/-! ## CTX_RESTORE (R338) -/

/-- The sparse map of `n` values that are not the default. -/
def mapOf {α : Type} [DecidableEq α] (d : α) (n : Nat) (f : Nat → α) : SMap α :=
  ⟨(List.range n).filterMap (fun i => if f i = d then none else some (i, f i))⟩
/-- The port a record holds. -/
def State.portAt (s : State) (a : Nat) (sys : Bool) : Option Port :=
  let d := s.memNat a 8
  let next := s.memNat (a + 8) 8
  let base : Port :=
    { kind := .readStream, recd := readBytes s.mem (a + 0x40) 64, idx := readBytes s.mem (a + 0x80) 64, sys := sys, next := next, fetched := next }
  let which := bits d 7 4
  match d % 16 with
  | 1 => some base
  | 2 => some { base with kind := .writeStream }
  | 3 => some { kind := .link (Dir.all.getD which .n) (d.testBit 8) }
  | 4 => some { kind := .chan which }
  | _ => none
/-- A slot read back from its block at `a` (R336): Ready or Stalled, as saved; a Stalled one issues its instruction again,
unless it has arrived in `kbar` (R338). -/
def State.slotFrom (s : State) (x : Nat) (k : Ctx) (tid a : Nat) : Thread :=
  let old := s.thread tid
  let w (i : Nat) : B64 := s.mem64 (a + 0x200 + 8 * i)
  let st := (w 1).toNat
  if st % 4 = 0 then { act := old.act, msgNo := old.msgNo, seqs := old.seqs, lastIss := old.lastIss } else
  let arrived := st.testBit 3
  let ports : List (Nat × Port) := portKeys.zipIdx.filterMap (fun c => (s.portAt (a + 0x300 + 256 * c.2) k.sys).map (fun p =>
    match k.faults.find? (fun f => f.1 == tid && f.2.1 == c.1) with
    | some f => (c.1, { p with fault := f.2.2.head?, later := f.2.2.tail })
    | none => (c.1, p)))
  let skip := k.skips.find? (fun x => x.1 == tid)
  let job (i : Nat) : Option JobMem :=
    let v := s.memNat (a + 0x3700 + 8 * i) 8
    if v = 0 then none else some ⟨v / 2 ^ 16, v % 256, v.testBit 8, v.testBit 9⟩
  { st := if arrived then .stalled .kbar else if st % 4 = 2 then .stalled .resumed else .ready, act := old.act, ctx := x, sysMode := st.testBit 2, pc := w 0,
    s := mapOf 0 32 (fun i => s.mem64 (a + 8 * i)),
    v := mapOf 0 32 (fun i => BitVec.ofNat 512 (s.memNat (a + 0x2700 + 64 * i) 64)),
    m := mapOf 0 4 (fun i => if i = 0 then 0 else s.mem64 (a + 0x100 + 8 * i)),
    kc := mapOf 0 16 (fun i => s.memNat (a + 0x120 + 2 * i) 1),
    ke := mapOf false 16 (fun i => s.memNat (a + 0x121 + 2 * i) 1 != 0),
    w := mapOf {} 8 (fun i => ⟨s.mem64 (a + 0x180 + 16 * i), s.memNat (a + 0x188 + 16 * i) 1, s.memNat (a + 0x189 + 16 * i) 1,
      BitVec.ofNat 8 (s.memNat (a + 0x18A + 16 * i) 1)⟩),
    d := mapOf 0 4 (fun i => BitVec.ofNat 32 (s.memNat (a + 0x140 + 4 * i) 4)),
    tiles := mapOf 0 8192 (fun i => BitVec.ofNat 32 (s.memNat (a + 0x4000 + 4 * i) 4)), ports := ⟨ports⟩,
    fflags := (w 2).setWidth 5, vrnd := (w 3).setWidth 3, srseed := w 4, gen := w 5, wshape := (w 6).setWidth 16, mfmt := (w 7).setWidth 10,
    mkReg := w 8, mpitcha := w 9, mpitchb := w 10, msca := w 11, mscb := w 12, mscn := w 13, hashk := w 14, tcause := w 15, tval := w 16,
    tpc := w 17, nextMill := (w 18).toNat, nextCart := (w 19).toNat, prio := bits st 20 18,
    launch := if st.testBit 21 then (k.tasks.find? (fun c => c.1 == tid)).map (·.2) else none, trig := st.testBit 22,
    jobs := (List.range 64).filterMap job, seqs := mapOf 0 1024 (fun i => s.memNat (a + 0x2F00 + 2 * i) 2), msgNo := old.msgNo,
    kin := if st.testBit 4 || st.testBit 5 then some (bits st 17 6) else none, kinArr := arrived,
    skipped := (match skip with | some x => x.2.1 | none => 0), skipArg := (match skip with | some x => x.2.2 | none => none),
    phase := if arrived then .sent else .idle, lastIss := old.lastIss, readyAt := s.issueCycle (coreOf tid) }
/-- The entries of a channel: the payloads the area holds for the port bound to it, under the kept headers. -/
def State.entriesFrom (s : State) (core a : Nat) (e : Nat × Nat × List Msg) : List Msg :=
  let ch := e.2.1
  let here := (List.range 4).findSome? (fun k => portKeys.zipIdx.findSome? (fun c =>
    let b := a + 0x40000 + 0xC000 * k
    let d := s.memNat (b + 0x300 + 256 * c.2) 8
    if d % 16 = 4 && bits d 7 4 = ch then some (b + 0xF00 + 512 * c.2, d / 2 ^ 32) else none))
  match here with
  | none => e.2.2
  | some (p, lens) => e.2.2.zipIdx.map (fun m =>
      { m.1 with dest := core, pay := (List.range (lens / 2 ^ (4 * m.2) % 16)).map (fun i => s.mem64 (p + 64 * m.2 + 8 * i)) })
/-- A core is loaded and written back from its region at `a`. -/
def State.coreFrom (s : State) (x : Nat) (k : Ctx) (core a : Nat) : State :=
  let b := a + 0x3C000
  let msgs (base n : Nat) : List Msg := (List.range n).filterMap (fun i => s.msgAt x (base + 128 * i))
  let spill : SMap (List Msg) := mapOf [] 16 (fun c => msgs (a + 0x30000 + 0x800 * c) 16)
  let counts := s.memNat (b + 0xCA0) 8
  let links : SMap (List B512) := mapOf [] 4 (fun d =>
    (List.range (counts / 2 ^ (8 * d) % 256)).map (fun i => BitVec.ofNat 512 (s.memNat (b + 0x8A0 + 256 * d + 64 * i) 64)))
  let entries : SMap (List Msg) := mapOf [] 16 (fun c =>
    match k.kept.find? (fun e => e.1 == core && e.2.1 == c) with | some e => s.entriesFrom core a e | none => [])
  let threads := (List.range 4).map (fun i => (tidOf core i, s.slotFrom x k (tidOf core i) (a + 0x40000 + 0xC000 * i)))
  let owns := threads.flatMap (fun t => t.2.ports.cells.filterMap (fun p => match p.2.kind with | .link d _ => some (Dir.code d, t.1) | _ => none))
  let data := ((List.range 0x30000).map (fun i => (i, readByte s.mem (a + i)))) ++ ((List.range 0x4000).map (fun i => (0x38000 + i, readByte s.mem (a + 0x38000 + i))))
  let s' := s.loadCore x k core
  let s' := s'.modCore core (fun c =>
    { c with
      chSet := mapOf 0 16 (fun i => s.memNat (b + 8 * i) 8), binbase := s.mem64 (b + 0x80), bincnt := s.mem64 (b + 0x88),
      mw := s.memNat (b + 0x90) 8, cw := s.memNat (b + 0x98) 8, resend := msgs (b + 0xA0) 16, links := links, spill := spill, entries := entries,
      linkOwn := owns.foldl (fun m o => m.put o.1 o.2) {} })
  let bare := s'.mem.filter (fun c => !(decide (spadLoc core 0 ≤ c.1) && decide (c.1 < spadLoc core 0x3C000)))
  let mem := data.foldl (fun m c => if c.2 = unlisted then m else writeByte m (spadLoc core c.1) c.2) bare
  let s' := { s' with mem := mem }
  threads.foldl (fun s t => s.setThread t.1 t.2) s'
/-- Bounce records of resend entries stand again at their destinations (R248). -/
def State.recallBounces (s : State) (core : Nat) : State :=
  (s.core core).resend.foldl (fun s m => s.modCore m.dest (fun c => c.recordBounce m)) s
/-- Kin sets recomputed at their keepers from the slots, with the phase numbers of the header (R338). -/
def State.kinFrom (s : State) (x a : Nat) (cores : List Nat) : State :=
  let tids := cores.flatMap (fun c => (List.range 4).map (tidOf c))
  let regionOf (t : Nat) : Nat := a + 0x80000 * (1 + (cores.takeWhile (fun c => c != coreOf t)).length) + 0x40000 + 0xC000 * slotOf t
  let word (t : Nat) : Nat := s.memNat (regionOf t + 0x208) 8
  let ids := (List.range 4096).filter (fun id => s.memNat (a + 0x1000 + 8 * id) 8 != 0 || tids.any (fun t => (s.thread t).kin == some id))
  let setOf (id : Nat) : KinSet :=
    let ts := tids.filter (fun t => (s.thread t).kin == some id)
    let arr (l : List Nat) : List (Nat × Nat) := (l.filter (fun t => (s.thread t).kinArr)).map (fun t => (t, (s.thread t).act))
    let mem := ts.filter (fun t => !(word t).testBit 4)
    let pend := ts.filter (fun t => (word t).testBit 4)
    ⟨mem, pend, arr mem, arr pend, bits (s.memNat (a + 0x1000 + 8 * id) 8) 59 40⟩
  let rest := s.kin.cells.filter (fun c => c.1 / 4096 != x)
  { s with kin := ids.foldl (fun m id => m.put (kinKey x id) (setOf id)) ⟨rest⟩ }
/-- The header of an area keeps R335. -/
def State.headerFits (s : State) (x a n : Nat) (cores : List Nat) : Bool :=
  s.memNat a 4 == 0x5641535A && s.memNat (a + 4) 2 == 1 && s.memNat (a + 8) 8 == x && decide (n ≤ 102400) && s.memNat (a + 0x18) 8 / 2 == 0 &&
  ascending cores && cores.all (fun m => decide (m < nCores))
where
  ascending : List Nat → Bool
    | [] => true
    | [_] => true
    | p :: q :: r => decide (p < q) && ascending (q :: r)
/-- The area passed its checks: every core is written back and every slot resumes. -/
def State.restoreFrom (s : State) (x : Nat) (k : Ctx) (a : Nat) (cores : List Nat) : State :=
  let s := cores.zipIdx.foldl (fun s m => s.coreFrom x k m.1 (a + 0x80000 * (1 + m.2))) s
  let s := (cores.foldl State.recallBounces s).kinFrom x a cores
  let s := (s.setCtx x { k with saved := false, toks := [], tasks := [], kept := [], skips := [], faults := [], digest := [] }).clearSprays x
  cores.foldl State.startAll s
/-- CTX_RESTORE: the checks in order, then the restore. A context is restored from the area it is saved in, which may be
restored once. -/
def State.restore (s : State) (c : Cmd) : State :=
  let x := cmdCtx c.block
  let a := dw c.block 1
  let s := s.mergeAt a (dw c.block 2)
  let n := s.memNat (a + 0x10) 8
  let cores := (List.range n).map (fun i => s.memNat (a + 0x10000 + 4 * i) 4)
  if dw c.block 2 < areaSize 0 || !s.memUsable a (areaSize 0) then s.finish c stRANGE 0
  else if 102400 < n || !s.headerFits x a n cores then s.finish c stFORMAT 0
  else if dw c.block 2 < areaSize n || !s.memUsable a (areaSize n) then s.finish c stRANGE 0
  else if s.areaDigest a (areaSize n) != readBytes s.mem (a + 0x40) 64 then s.finish c 7 0
  else match s.ctx? x with
    | none => s.finish c stCONTEXT 0
    | some k =>
      if k.ended || !k.saved || readBytes s.mem (a + 0x40) 64 != k.digest || cores.any (fun m => (s.core m).ctx.isSome) then s.finish c stCONTEXT 0
      else if cores.any (fun m => !s.coreReady m) then s.finish c stNOTREADY 0
      else (s.restoreFrom x k a cores).finish c 0 n
def execCtxRestore (h : HostArg) (s : State) : Host.Outcome State Fault Refusal := .next (s.command 0x51 h State.restore)

end Sys2Proof.Machine
end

Action item> Lines containing the string "kind" are the ones to copy from the entries above.

Reply>
    { kind := .readStream, recd := readBytes s.mem (a + 0x40) 64, idx := readBytes s.mem (a + 0x80) 64, sys := sys, next := next, fetched := next }
  | 2 => some { base with kind := .writeStream }
  | 3 => some { kind := .link (Dir.all.getD which .n) (d.testBit 8) }
  | 4 => some { kind := .chan which }
  let owns := threads.flatMap (fun t => t.2.ports.cells.filterMap (fun p => match p.2.kind with | .link d _ => some (Dir.code d, t.1) | _ => none))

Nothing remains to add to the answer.